Climate change is messing up Australia’s native spice supplies

Pepperberry, bush tomato and wattleseed are in short supply, thanks to weather changes where they grow.

Bush tomato

Bush tomato has poisonous seeds and must be roasted before being eaten or dried. Source: Getty Images

It's cruel timing. Just as our native spices, fruits and vegetables are being embraced by everyone from chefs to cheesemakers and , supplies of some of them are drying up. 

“You may wonder why various spices, especially the Australian natives, are often in short supply or simply unavailable. The answer is simply climate change.” This is part of an , listing bush tomato, pepperberry and wattleseed as the most significantly affected native Australian crops.

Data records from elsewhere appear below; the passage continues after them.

-- ==== Sys2Proof/Machine/RegTable.lean ====
section
/-!
DEFINITION. Sys2Proof/Machine/RegTable.lean: the register map, one row per register (or array of registers) of the
spec's register summaries: address, array strides, reset value, and the bits of each access code (R5). A bit in no
mask is reserved or read-only (R6). `legal` gives the encodings of a field that are not reserved; `hook` names the
registers whose write or read does more than hold a value.
-/
namespace Sys2Proof.Machine

/-- The registers whose write or read does more than hold a value (Machine/RegAccess.lean gives each its effect). -/
inductive Hook where
  | none
  | tbCtl
  | devTime
  | tbStepCtl
  | pllCtl
  | pllFcw
  | pllOut
  | pllBkp
  | gclk
  | actStat
  | actPendHigh
  | actCancel
  | quota
  | portStat
  | ctCtl
  | ctAdm
  | capFill
  | capRec
  | engCtl
  | engStat
  | engMap
  | engSquall
  | engCause
  | farCtl
  | mbox
  | adcStat
  | prbPin
  | trcCmd
  | memRepair
  | cfgVault
  | cfgMinSvn
  | stgCtl
  | frontCtl
  | resetCtl
  | faultSrc
  | gasp
  | gaspFree
  | keyCmd
  | keyDirty
  | nvcOpCtl
  | eraseAge
  | nvcIntr
  | netPortCtl
  | gclCtl
  | gclAdm
  | slCtl
  | cmdStat
  | cmdLeaseLeft
  | sessStat
  | sessSeq
  | sessMac
  | arbReq
  | arbCtl
  | arbStat
  | domReq
  | domStat
  | domLatency
  | auxCtl
  | tstStat
  | rlogCnt
  | tstReinstate
  | typeStat
  | sqSec
  | sqPll
  | rlogWord
  | evtRoute
  | evtPend
  | secStat
  | pllSlew
  | pllFloor
  | pllCeil
deriving DecidableEq, Repr

/-- One row of the register map. -/
structure RegRow where
  base  : Nat
  /-- (count, stride) of each array index, outermost first. -/
  dims  : List (Nat × Nat) := []
  reset : Nat := 0
  /-- RW bits (R5). -/
  rw    : Nat := 0
  /-- W1C bits (R5). -/
  w1c   : Nat := 0
  /-- RC bits (R5). -/
  rc    : Nat := 0
  /-- (hi, lo, least, greatest) of each field with reserved encodings (R6); a signed field's least encoding is above its greatest. -/
  legal : List (Nat × Nat × Nat × Nat) := []
  /-- 0 a 32-bit register; 1 the _LO, 2 the _HI register of a 64-bit pair (R7). -/
  pair  : Nat := 0
  hook  : Hook := .none
  /-- The first event source of an array of cause registers (R491). -/
  cause : Option Nat := Option.none
deriving DecidableEq, Repr

/-- Rows of the DEV block (R500). -/
def rowsDev0 : List RegRow := [
  -- DEV_START_STAT (R312)
  { base := 0x100 },
  -- DEV_STARTUP (R295)
  { base := 0x104, reset := 0xA000000 },
  -- DEV_RESET_STAT (R306)
  { base := 0x108, reset := 0x10 },
  -- DEV_RESET_CTL (R305)
  { base := 0x10C, hook := .resetCtl },
  -- DEV_FAULT_SRC (R309)
  { base := 0x110, hook := .faultSrc },
  -- DEV_THAW_TIME_LO / _HI (R303)
  { base := 0x118, pair := 1 },
  { base := 0x11C, pair := 2 },
  -- DEV_GASP[w] (R311)
  { base := 0x200, dims := [(16, 0x4)], hook := .gasp },
  -- DEV_GASP_FREE (R311)
  { base := 0x240, hook := .gaspFree } ]

/-- Rows of the CLK block (R500). DESIGN CHOICE (log entry 187): FCW_ACT and LOCK_FCW, for which the table gives no reset value, reset to 120.0. -/
def rowsClk0 : List RegRow := [
  -- CLK_TB_CTL (R22)
  { base := 0x100000, rw := 0x1F, legal := [(3, 2, 0, 2), (1, 0, 0, 2)], hook := .tbCtl },
  -- CLK_TB_STAT (R19)
  { base := 0x100004 },
  -- CLK_TIME_LO / _HI (R4)
  { base := 0x100008, pair := 1, hook := .devTime },
  { base := 0x10000C, pair := 2, hook := .devTime },
  -- CLK_TB_STEP_LO / _HI (R26)
  { base := 0x100010, rw := 0xFFFFFFFF, pair := 1 },
  { base := 0x100014, rw := 0xFFFFFFFF, pair := 2 },
  -- CLK_TB_STEP_CTL (R26)
  { base := 0x100018, w1c := 0x2, hook := .tbStepCtl },
  -- CLK_TB_OFFSET (R23)
  { base := 0x10001C },
  -- CLK_TB_RATE (R23)
  { base := 0x100020 },
  -- CLK_TB_STEP_THRESH (R24)
  { base := 0x100024, reset := 0xFA00, rw := 0xFFFFFFFF },
  -- CLK_TB_SERVO (R23)
  { base := 0x100028, reset := 0x640003, rw := 0xFF000F, legal := [(23, 16, 0, 200)] },
  -- CLK_RES_STAT (R29)
  { base := 0x10002C },
  -- CLK.ADPLL[tb].CTL (R20)
  { base := 0x101000, dims := [(2, 0x100)], reset := 0x160, hook := .pllCtl },
  -- CLK.ADPLL[n].CTL (R32)
  { base := 0x101200, dims := [(6, 0x100)], reset := 0x60, rw := 0xFFD, legal := [(10, 9, 0, 2)], hook := .pllCtl },
  -- CLK.ADPLL[n].STAT (R42)
  { base := 0x101004, dims := [(8, 0x100)], w1c := 0xF0 },
  -- CLK.ADPLL[n].FCW_LO / _HI (R30)
  { base := 0x101008, dims := [(8, 0x100)], rw := 0xFFFFFFFF, pair := 1, hook := .pllFcw },
  { base := 0x10100C, dims := [(8, 0x100)], reset := 0x78, rw := 0xFF, pair := 2, hook := .pllFcw },
  -- CLK.ADPLL[n].FCW_ACT_LO / _HI (R38)
  { base := 0x101010, dims := [(8, 0x100)], pair := 1 },
  { base := 0x101014, dims := [(8, 0x100)], reset := 0x78, pair := 2 },
  -- CLK.ADPLL[n].LOCK_FCW_LO / _HI (R38)
  { base := 0x101018, dims := [(8, 0x100)], pair := 1 },
  { base := 0x10101C, dims := [(8, 0x100)], reset := 0x78, pair := 2 },
  -- CLK.ADPLL[tb].SLEW (R38)
  { base := 0x101020, dims := [(2, 0x100)], reset := 0x64 },
  -- CLK.ADPLL[n].SLEW (R38)
  { base := 0x101220, dims := [(6, 0x100)], reset := 0x64, rw := 0x7F, legal := [(6, 0, 1, 100)], hook := .pllSlew },
  -- CLK.ADPLL[tb].DS_SEED (R31)
  { base := 0x101024, dims := [(2, 0x100)], reset := 0x1 } ]

/-- Rows of the CLK block (R500). -/
def rowsClk1 : List RegRow := [
  -- CLK.ADPLL[n].DS_SEED (R31)
  { base := 0x101224, dims := [(6, 0x100)], reset := 0x1, rw := 0xFFFFFFFF },
  -- CLK.ADPLL[tb].DCO_FLOOR (R40)
  { base := 0x101028, dims := [(2, 0x100)], reset := 0xFA0 },
  -- CLK.ADPLL[n].DCO_FLOOR (R40)
  { base := 0x101228, dims := [(6, 0x100)], reset := 0xFA0, rw := 0x1FFF, legal := [(12, 0, 4000, 8000)], hook := .pllFloor },
  -- CLK.ADPLL[tb].LOCK_CFG (R32)
  { base := 0x10102C, dims := [(2, 0x100)], reset := 0x8A714 },
  -- CLK.ADPLL[n].LOCK_CFG (R32)
  { base := 0x10122C, dims := [(6, 0x100)], reset := 0x8A714, rw := 0xFFFFFF },
  -- CLK.ADPLL[tb].OUT[0].CTL (R20)
  { base := 0x101040, dims := [(2, 0x100)], reset := 0x8000000F, rw := 0xDFFFFFFF, hook := .pllOut },
  -- CLK.ADPLL[tb].OUT[1].CTL (R20)
  { base := 0x101050, dims := [(2, 0x100)], reset := 0x8000000A, rw := 0xDFFFFFFF, hook := .pllOut },
  -- CLK.ADPLL[tb].OUT[2].CTL (R20)
  { base := 0x101060, dims := [(2, 0x100)], reset := 0x8000000C, rw := 0xDFFFFFFF, hook := .pllOut },
  -- CLK.ADPLL[tb].OUT[3].CTL (R20)
  { base := 0x101070, dims := [(2, 0x100)], reset := 0x80000030, rw := 0xDFFFFFFF, hook := .pllOut },
  -- CLK.ADPLL[tb].OUT[4].CTL (R20)
  { base := 0x101080, dims := [(2, 0x100)], reset := 0x80000078, rw := 0xDFFFFFFF, hook := .pllOut },
  -- CLK.ADPLL[tb].OUT[5].CTL (R20)
  { base := 0x101090, dims := [(2, 0x100)], reset := 0x80000014, rw := 0xDFFFFFFF, hook := .pllOut },
  -- CLK.ADPLL[n].OUT[m].CTL (R35)
  { base := 0x101240, dims := [(6, 0x100), (6, 0x10)], reset := 0x30, rw := 0xDFFFFFFF, hook := .pllOut },
  -- CLK.ADPLL[tb].OUT[m].CEIL (R40)
  { base := 0x101044, dims := [(2, 0x100), (6, 0x10)], reset := 0x186A00 },
  -- CLK.ADPLL[n].OUT[m].CEIL (R40)
  { base := 0x101244, dims := [(6, 0x100), (6, 0x10)], reset := 0x186A00, rw := 0x1FFFFF, legal := [(20, 0, 3900, 1600000)], hook := .pllCeil },
  -- CLK.ADPLL[tb].OUT[m].BKP (R43)
  { base := 0x101048, dims := [(2, 0x100), (6, 0x10)] },
  -- CLK.ADPLL[n].OUT[m].BKP (R43)
  { base := 0x101248, dims := [(6, 0x100), (6, 0x10)], rw := 0x1F7, legal := [(6, 4, 2, 7), (2, 0, 0, 5)], hook := .pllBkp },
  -- CLK.GCLK[k] (R44)
  { base := 0x102000, dims := [(32, 0x4)], rw := 0x3F377, legal := [(17, 12, 0, 47), (6, 4, 2, 7), (2, 0, 0, 5)], hook := .gclk },
  -- CLK.CAUSE[i] (R493)
  { base := 0x100080, dims := [(4, 0x4)], w1c := 0x1, cause := some 124 },
  -- CLK.CAUSE[i4] (R493)
  { base := 0x100090, dims := [(8, 0x4)], w1c := 0x7, cause := some 128 },
  -- CLK.CAUSE[i12] (R493)
  { base := 0x1000B0, dims := [(8, 0x4)], w1c := 0x3, cause := some 136 } ]

/-- Rows of the ACT block (R500). -/
def rowsAct0 : List RegRow := [
  -- ACT_CTL (R54)
  { base := 0x200000, reset := 0x400001, rw := 0x1FF0001 },
  -- ACT_STAT (R53)
  { base := 0x200004, hook := .actStat },
  -- ACT_PEND_HIGH (R53)
  { base := 0x200008, rc := 0x1FFF, hook := .actPendHigh },
  -- ACT_LATE_POLICY (R61)
  { base := 0x20000C, reset := 0x14555, rw := 0x3CFFF, legal := [(17, 16, 0, 2), (15, 14, 0, 2), (11, 10, 0, 2), (9, 8, 0, 2), (7, 6, 0, 2), (5, 4, 0, 2), (3, 2, 0, 2), (1, 0, 0, 2)] },
  -- ACT_LATE_MAX (R61)
  { base := 0x200010, reset := 0x3E8, rw := 0xFFFFF },
  -- ACT_LATE_INFO (R62)
  { base := 0x200014 },
  -- ACT_LATE_DUE_LO / _HI (R62)
  { base := 0x200018, pair := 1 },
  { base := 0x20001C, pair := 2 },
  -- ACT_ERR (R52)
  { base := 0x200020 },
  -- ACT_CT_AHEAD (R69)
  { base := 0x200024, reset := 0x8, rw := 0xFF },
  -- ACT_RMT_LEAD (R79)
  { base := 0x200028, reset := 0x2, rw := 0x7F },
  -- ACT_CANCEL (R63)
  { base := 0x20002C, rw := 0xFFFFFFF8, hook := .actCancel },
  -- ACT_CANCEL_CNT (R63)
  { base := 0x200030 },
  -- ACT.CAUSE[i0] (R85)
  { base := 0x200080, dims := [(2, 0x4)], w1c := 0x1FF, cause := some 112 },
  -- ACT.CAUSE[i2] (R85)
  { base := 0x200088, w1c := 0x3FA, cause := some 114 },
  -- ACT.CAUSE[i3] (R85)
  { base := 0x20008C, w1c := 0x1F, cause := some 115 },
  -- ACT.CAUSE[i4] (R85)
  { base := 0x200090, w1c := 0x3, cause := some 116 },
  -- ACT.CAUSE[i5] (R85)
  { base := 0x200094, w1c := 0xFF, cause := some 117 },
  -- ACT.CAUSE[i6] (R85)
  { base := 0x200098, w1c := 0x1F, cause := some 118 },
  -- ACT.CAUSE[i7] (R85)
  { base := 0x20009C, dims := [(2, 0x4)], w1c := 0xFFFF, cause := some 119 },
  -- ACT.CAUSE[i9] (R85)
  { base := 0x2000A4, dims := [(2, 0x4)], w1c := 0xF, cause := some 121 },
  -- ACT.CAUSE[i11] (R85)
  { base := 0x2000AC, w1c := 0xFFFF, cause := some 123 },
  -- ACT.LATE_CNT[k] (R62)
  { base := 0x200100, dims := [(9, 0x4)], rc := 0xFFFFFFFF },
  -- ACT.DROP_CNT[k] (R62)
  { base := 0x200140, dims := [(9, 0x4)], rc := 0xFFFFFFFF } ]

“It’s there and it is happening,” says Herbie’s Spices owner Ian Hemphill of climate change, which is keeping those native Australian goods out of stock. “I just think it’s a reality and something we have to learn to cope with. It does affect what people are able to get and that’s why I felt it was necessary to tell people.”

Bush tomato, also known as akudjura or pura, typically dries out while still on the plant as humidity levels are so low where it grows in central Australia. However, excessive rains in those areas over the past year have interfered with the fruit’s natural drying process. “The bush tomato that was growing basically came on too quickly, and the extreme wet essentially made them burst and become useless,” Hemphill explains.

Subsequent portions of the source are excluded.